Give again the entries below exactly, beginning at the first line and ending at the line with "else State.resume (absorbRun".

*** Recorded data ***

-- ==== Sys2Proof/Laws/Slots.lean ====
section
/-! SUPPORT. One slot (or attempt) of a command as a whole: the sample lands at its instant, and the slot ends after its length. -/

namespace Sys2Proof.Machine

/-- The time in the slot at which a sample is taken, if one is (R105, R107, R108, R114). -/
def sampleOffset (c : Config) (r : Run) : Option Nat :=
  match r.cur with
  | .busReset => some (c.tRstl + c.tPds)
  | .writeBits _ _ => none
  | .readBits _ => some (c.tRl + c.tRs)
  | .triplet _ => if r.k < 2 then some (c.tRl + c.tRs) else none

/-- What a sample does to the sequencer's fields. -/
def absorbRun (smp : Bool) (r : Run) : Run :=
  match r.cur with
  | .busReset => { r with p := !smp }
  | .writeBits _ _ => r
  | .readBits _ => { r with sh := setBit r.sh r.k smp }
  | .triplet _ => { r with a1 := if r.k = 0 then smp else r.a1, a2 := if r.k = 1 then smp else r.a2 }

/-- What a sample does to CRC. -/
def absorbCrc (smp : Bool) (r : Run) (crc : Byte) : Byte :=
  match r.cur with
  | .busReset => crc
  | .writeBits _ _ => crc
  | .readBits n => if n = 8 then crc8FoldBit crc smp else crc
  | .triplet _ => crc

/-- What the end of a slot does. -/
def slotEnd (r : Run) (s : State) : State :=
  match r.cur with
  | .busReset =>
    if again s.cfg r.p r.k then s.resume { r with k := r.k + 1 } else State.complete { s with pd := r.p }
  | .writeBits _ n => if r.k + 1 < n then s.resume { r with k := r.k + 1 } else s.complete
  | .readBits n => if r.k + 1 < n then s.resume { r with k := r.k + 1 } else State.complete { s with data := r.sh }
  | .triplet d =>
    match r.k with
    | 0 => s.resume { r with k := 1 }
    | 1 =>
      if tripletFault r.a1 r.a2 then State.complete { s with data := tripletData d true true, bf := true }
      else s.resume { r with k := 2 }
    | _ => State.complete { s with data := tripletData (tripletDir d r.a1 r.a2) r.a1 r.a2 }

/-- A boundary at a sample instant absorbs the sample, and one at the end of a slot ends it. -/
theorem boundary_eq (smp : Bool) (r : Run) (s : State) :
    boundary smp r s =
      if sampleOffset s.cfg r = some (r.slotTime s.cfg) then
        if r.slotOver s.cfg then slotEnd (absorbRun smp r) { s with crc := absorbCrc smp r s.crc }
        else State.resume (absorbRun smp r) { s with crc := absorbCrc smp r s.crc }
      else if r.slotOver s.cfg then slotEnd r s else s.resume r := by
  obtain ⟨cur, t, sub, k, sh, a1, a2, p⟩ := r
  cases cur with
  | busReset =>
    simp only [boundary, busResetBoundary, presenceInstant, sampleOffset, absorbRun, absorbCrc, slotEnd, Option.some.injEq,
      beq_iff_eq, eq_comm (a := s.cfg.tRstl + s.cfg.tPds)]
    by_cases h : Run.slotTime s.cfg ⟨.busReset, t, sub, k, sh, a1, a2, p⟩ = s.cfg.tRstl + s.cfg.tPds
    · simp only [h, if_true]; rfl
    · simp only [h, if_false]
  | writeBits v n =>
    simp only [boundary, writeBitsBoundary, sampleOffset, slotEnd, reduceCtorEq, if_false]
  | readBits n =>
    simp only [boundary, readBitsBoundary, readInstant, sampleOffset, absorbRun, absorbCrc, slotEnd, Option.some.injEq,
      beq_iff_eq, eq_comm (a := s.cfg.tRl + s.cfg.tRs), Bool.and_eq_true]
    by_cases h : Run.slotTime s.cfg ⟨.readBits n, t, sub, k, sh, a1, a2, p⟩ = s.cfg.tRl + s.cfg.tRs
    · simp only [h, true_and, if_true]; rfl
    · simp only [h, false_and, if_false]
  | triplet d =>
    simp only [boundary, tripletBoundary, readInstant, sampleOffset, absorbRun, absorbCrc, slotEnd, beq_iff_eq, Bool.and_eq_true]
    by_cases h : Run.slotTime s.cfg ⟨.triplet d, t, sub, k, sh, a1, a2, p⟩ = s.cfg.tRl + s.cfg.tRs
    · rcases k with _ | _ | k
      · simp only [h, true_and, if_true, Nat.zero_lt_succ]; rfl
      · simp only [h, true_and, if_true, Nat.lt_succ_self]; rfl
      · have hk : ¬ k + 1 + 1 < 2 := by omega
        simp only [h, true_and, hk, if_false, reduceCtorEq]; rfl
    · rcases k with _ | _ | k
      · simp only [h, false_and, if_false, Nat.zero_lt_succ, if_true, Option.some.injEq, eq_comm (a := s.cfg.tRl + s.cfg.tRs)]
      · simp only [h, false_and, if_false, Nat.lt_succ_self, if_true, Option.some.injEq, eq_comm (a := s.cfg.tRl + s.cfg.tRs)]
      · have hk : ¬ k + 1 + 1 < 2 := by omega
        simp only [h, false_and, hk, if_false, reduceCtorEq]

theorem microseconds_add (smp : Nat → Bool) (a b : Nat) (s : State) :
    microseconds smp (a + b) s = microseconds (fun j => smp (a + j)) b (microseconds smp a s) := by
  induction b with
  | zero => rfl
  | succ b ih =>
    show microsecond (smp (a + b + 1)) (microseconds smp (a + b) s) = _
    rw [ih]
    rfl

theorem microseconds_of_idle (smp : Nat → Bool) (m : Nat) {s : State} (h : s.seq = .idle) : microseconds smp m s = s := by
  induction m with
  | zero => rfl
  | succ m ih =>
    show microsecond (smp (m + 1)) (microseconds smp m s) = s
    rw [ih, microsecond, h]

theorem absorbRun_t (smp : Bool) (r : Run) (x : Nat) : absorbRun smp { r with t := x } = { absorbRun smp r with t := x } := by
  obtain ⟨cur, t, sub, k, sh, a1, a2, p⟩ := r
  cases cur <;> rfl

theorem absorbRun_frame (smp : Bool) (r : Run) :
    (absorbRun smp r).cur = r.cur ∧ (absorbRun smp r).t = r.t ∧ (absorbRun smp r).sub = r.sub ∧ (absorbRun smp r).k = r.k := by
  obtain ⟨cur, t, sub, k, sh, a1, a2, p⟩ := r
  cases cur <;> exact ⟨rfl, rfl, rfl, rfl⟩

/-- A sample changes neither the low time nor the length of the slot it is taken in. -/
theorem absorbRun_lowTime (smp : Bool) (c : Config) (r : Run) (h : (sampleOffset c r).isSome) :
    (absorbRun smp r).lowTime c = r.lowTime c := by
  obtain ⟨cur, t, sub, k, sh, a1, a2, p⟩ := r
  cases cur with
  | busReset => rfl
  | writeBits v n => rfl
  | readBits n => rfl
  | triplet d =>
    by_cases hk : k < 2
    · simp [absorbRun, Run.lowTime, hk]
    · simp [sampleOffset, hk] at h

/-- The sequencer's fields `m` microseconds into a slot, with the sample taken if its instant has come. -/
def inSlot (smp : Nat → Bool) (c : Config) (r : Run) (m : Nat) : Run :=
  match sampleOffset c r with
  | none => { r with t := r.t + m }
  | some o => if o ≤ m then absorbRun (smp o) { r with t := r.t + m } else { r with t := r.t + m }

/-- CRC `m` microseconds into a slot. -/
def inSlotCrc (smp : Nat → Bool) (c : Config) (r : Run) (m : Nat) (crc : Byte) : Byte :=
  match sampleOffset c r with
  | none => crc
  | some o => if o ≤ m then absorbCrc (smp o) r crc else crc

theorem inSlot_frame (smp : Nat → Bool) (c : Config) (r : Run) (m : Nat) :
    (inSlot smp c r m).cur = r.cur ∧ (inSlot smp c r m).t = r.t + m ∧ (inSlot smp c r m).k = r.k ∧
      (inSlot smp c r m).lowTime c = r.lowTime c := by
  unfold inSlot
  cases h : sampleOffset c r with
  | none => exact ⟨rfl, rfl, rfl, rfl⟩
  | some o =>
    dsimp only
    split
    · have f := absorbRun_frame (smp o) { r with t := r.t + m }
      refine ⟨f.1, f.2.1, f.2.2.2, ?_⟩
      rw [absorbRun_lowTime _ _ _ (by simpa [sampleOffset] using (show (sampleOffset c r).isSome by rw [h]; rfl))]
      rfl
    · exact ⟨rfl, rfl, rfl, rfl⟩

theorem slotTime_inSlot (smp : Nat → Bool) (c : Config) (r : Run) (m : Nat) (ht : r.t = r.k * r.cur.slotLength c) :
    (inSlot smp c r m).slotTime c = m := by
  obtain ⟨h1, h2, h3, -⟩ := inSlot_frame smp c r m
  rw [Run.slotTime, h1, h2, h3, ht]
  omega

/-- A microsecond of a slot before its last: the time moves on, and the sample lands at its instant. -/
theorem boundary_inSlot (smp : Nat → Bool) (r : Run) (s : State) (m : Nat) (ht : r.t = r.k * r.cur.slotLength s.cfg)
    (ho : ∀ o, sampleOffset s.cfg r = some o → 0 < o) (crc : Byte) (q : Seq) (oe : Bool) :
    boundary (smp (m + 1)) { inSlot smp s.cfg r m with t := (inSlot smp s.cfg r m).t + 1 }
        { s with crc := inSlotCrc smp s.cfg r m crc, seq := q, owOe := oe } =
      if r.cur.slotLength s.cfg ≤ m + 1 then
        slotEnd (inSlot smp s.cfg r (m + 1))
          { s with crc := inSlotCrc smp s.cfg r (m + 1) crc, seq := q, owOe := oe }
      else State.resume (inSlot smp s.cfg r (m + 1)) { s with crc := inSlotCrc smp s.cfg r (m + 1) crc } := by
  obtain ⟨f1, f2, f3, f4⟩ := inSlot_frame smp s.cfg r m
  have hoff : sampleOffset s.cfg { inSlot smp s.cfg r m with t := (inSlot smp s.cfg r m).t + 1 } = sampleOffset s.cfg r := by
    simp only [sampleOffset, f1, f3]
  have hst : Run.slotTime s.cfg { inSlot smp s.cfg r m with t := (inSlot smp s.cfg r m).t + 1 } = m + 1 := by
    simp only [Run.slotTime, f1, f2, f3, ht]
    omega
  have hover : Run.slotOver s.cfg { inSlot smp s.cfg r m with t := (inSlot smp s.cfg r m).t + 1 } =
      decide (r.cur.slotLength s.cfg ≤ m + 1) := by
    unfold Run.slotOver
    rw [hst]
    simp only [f1]
  rw [boundary_eq]
  simp only [hoff, hst, hover, decide_eq_true_eq]
  cases h : sampleOffset s.cfg r with
  | none =>
    have e : ∀ j, inSlot smp s.cfg r j = { r with t := r.t + j } := fun j => by simp [inSlot, h]
    have ec : ∀ j, inSlotCrc smp s.cfg r j crc = crc := fun j => by simp [inSlotCrc, h]
    simp only [reduceCtorEq, if_false, e, ec]
    rfl
  | some o =>
    have pos := ho o h
    have e : ∀ j, inSlot smp s.cfg r j = if o ≤ j then { absorbRun (smp o) r with t := r.t + j } else { r with t := r.t + j } :=
      fun j => by simp only [inSlot, h, absorbRun_t]
    have ec : ∀ j, inSlotCrc smp s.cfg r j crc = if o ≤ j then absorbCrc (smp o) r crc else crc :=
      fun j => by simp only [inSlotCrc, h]
    rcases Nat.lt_trichotomy o (m + 1) with lt | rfl | gt
    · have h1 : o ≤ m := by omega
      have h2 : o ≤ m + 1 := by omega
      have h3 : ¬ some o = some (m + 1) := by simp; omega
      simp only [h3, if_false, e, ec, h1, h2, if_true]
      rfl
    · have h1 : ¬ m + 1 ≤ m := by omega
      simp only [if_true, e, ec, h1, if_false, le_refl, absorbRun_t]
      have : ∀ x, absorbCrc (smp (m + 1)) { r with t := x } crc = absorbCrc (smp (m + 1)) r crc := fun _ => rfl
      simp only [this]
      rfl
    · have h1 : ¬ o ≤ m := by omega
      have h2 : ¬ o ≤ m + 1 := by omega
      have h3 : ¬ some o = some (m + 1) := by simp; omega
      simp only [h3, if_false, e, ec, h1, h2]
      rfl

/-- A slot `m` microseconds after its start. -/
theorem microseconds_inSlot (smp : Nat → Bool) {r : Run} {s : State} (hs : s.seq = .run r) (hd : s.owOe = r.drive s.cfg)
    (ht : r.t = r.k * r.cur.slotLength s.cfg) (ho : ∀ o, sampleOffset s.cfg r = some o → 0 < o) (m : Nat)
    (hm : m < r.cur.slotLength s.cfg) :
    microseconds smp m s = State.resume (inSlot smp s.cfg r m) { s with crc := inSlotCrc smp s.cfg r m s.crc } := by
  induction m with
  | zero =>
    have e : inSlot smp s.cfg r 0 = r := by
      unfold inSlot
      cases h : sampleOffset s.cfg r with
      | none => rfl
      | some o => dsimp only; rw [if_neg (by have := ho o h; omega)]; rfl
    have ec : inSlotCrc smp s.cfg r 0 s.crc = s.crc := by
      unfold inSlotCrc
      cases h : sampleOffset s.cfg r with
      | none => rfl
      | some o => dsimp only; rw [if_neg (by have := ho o h; omega)]
    rw [e, ec]
    cases s
    simp only at hs hd
    subst hs hd
    rfl
  | succ m ih =>
    show microsecond (smp (m + 1)) (microseconds smp m s) = _
    rw [ih (by omega), microsecond]
    show boundary (smp (m + 1)) { inSlot smp s.cfg r m with t := (inSlot smp s.cfg r m).t + 1 }
        { s with crc := inSlotCrc smp s.cfg r m s.crc, seq := .run (inSlot smp s.cfg r m),
                 owOe := Run.drive s.cfg (inSlot smp s.cfg r m) } = _
    rw [boundary_inSlot smp r s m ht ho s.crc, if_neg (by omega)]

/-- A whole slot ends with what the command does at the end of a slot. -/
theorem microseconds_slot (smp : Nat → Bool) {r : Run} {s : State} (hs : s.seq = .run r) (hd : s.owOe = r.drive s.cfg)
    (ht : r.t = r.k * r.cur.slotLength s.cfg) (ho : ∀ o, sampleOffset s.cfg r = some o → 0 < o)
    (hl : 0 < r.cur.slotLength s.cfg) :
    microseconds smp (r.cur.slotLength s.cfg) s =
      slotEnd (inSlot smp s.cfg r (r.cur.slotLength s.cfg))
        { s with crc := inSlotCrc smp s.cfg r (r.cur.slotLength s.cfg) s.crc,
                 seq := .run (inSlot smp s.cfg r (r.cur.slotLength s.cfg - 1)),
                 owOe := Run.drive s.cfg (inSlot smp s.cfg r (r.cur.slotLength s.cfg - 1)) } := by
  obtain ⟨m, hm⟩ : ∃ m, r.cur.slotLength s.cfg = m + 1 := ⟨r.cur.slotLength s.cfg - 1, by omega⟩
  rw [hm]
  show microsecond (smp (m + 1)) (microseconds smp m s) = _
  rw [microseconds_inSlot smp hs hd ht ho m (by omega), microsecond]
  show boundary (smp (m + 1)) { inSlot smp s.cfg r m with t := (inSlot smp s.cfg r m).t + 1 }
      { s with crc := inSlotCrc smp s.cfg r m s.crc, seq := .run (inSlot smp s.cfg r m),
               owOe := Run.drive s.cfg (inSlot smp s.cfg r m) } = _
  rw [boundary_inSlot smp r s m ht ho s.crc, if_pos (by omega)]
  rfl

end Sys2Proof.Machine
end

*** End of Recorded data ***

| Reply |
-- ==== Sys2Proof/Laws/Slots.lean ====
section
/-! SUPPORT. One slot (or attempt) of a command as a whole: the sample lands at its instant, and the slot ends after its length. -/

namespace Sys2Proof.Machine

/-- The time in the slot at which a sample is taken, if one is (R105, R107, R108, R114). -/
def sampleOffset (c : Config) (r : Run) : Option Nat :=
  match r.cur with
  | .busReset => some (c.tRstl + c.tPds)
  | .writeBits _ _ => none
  | .readBits _ => some (c.tRl + c.tRs)
  | .triplet _ => if r.k < 2 then some (c.tRl + c.tRs) else none

/-- What a sample does to the sequencer's fields. -/
def absorbRun (smp : Bool) (r : Run) : Run :=
  match r.cur with
  | .busReset => { r with p := !smp }
  | .writeBits _ _ => r
  | .readBits _ => { r with sh := setBit r.sh r.k smp }
  | .triplet _ => { r with a1 := if r.k = 0 then smp else r.a1, a2 := if r.k = 1 then smp else r.a2 }

/-- What a sample does to CRC. -/
def absorbCrc (smp : Bool) (r : Run) (crc : Byte) : Byte :=
  match r.cur with
  | .busReset => crc
  | .writeBits _ _ => crc
  | .readBits n => if n = 8 then crc8FoldBit crc smp else crc
  | .triplet _ => crc

/-- What the end of a slot does. -/
def slotEnd (r : Run) (s : State) : State :=
  match r.cur with
  | .busReset =>
    if again s.cfg r.p r.k then s.resume { r with k := r.k + 1 } else State.complete { s with pd := r.p }
  | .writeBits _ n => if r.k + 1 < n then s.resume { r with k := r.k + 1 } else s.complete
  | .readBits n => if r.k + 1 < n then s.resume { r with k := r.k + 1 } else State.complete { s with data := r.sh }
  | .triplet d =>
    match r.k with
    | 0 => s.resume { r with k := 1 }
    | 1 =>
      if tripletFault r.a1 r.a2 then State.complete { s with data := tripletData d true true, bf := true }
      else s.resume { r with k := 2 }
    | _ => State.complete { s with data := tripletData (tripletDir d r.a1 r.a2) r.a1 r.a2 }

/-- A boundary at a sample instant absorbs the sample, and one at the end of a slot ends it. -/
theorem boundary_eq (smp : Bool) (r : Run) (s : State) :
    boundary smp r s =
      if sampleOffset s.cfg r = some (r.slotTime s.cfg) then
        if r.slotOver s.cfg then slotEnd (absorbRun smp r) { s with crc := absorbCrc smp r s.crc }
        else State.resume (absorbRun smp r) { s with crc := absorbCrc smp r s.crc }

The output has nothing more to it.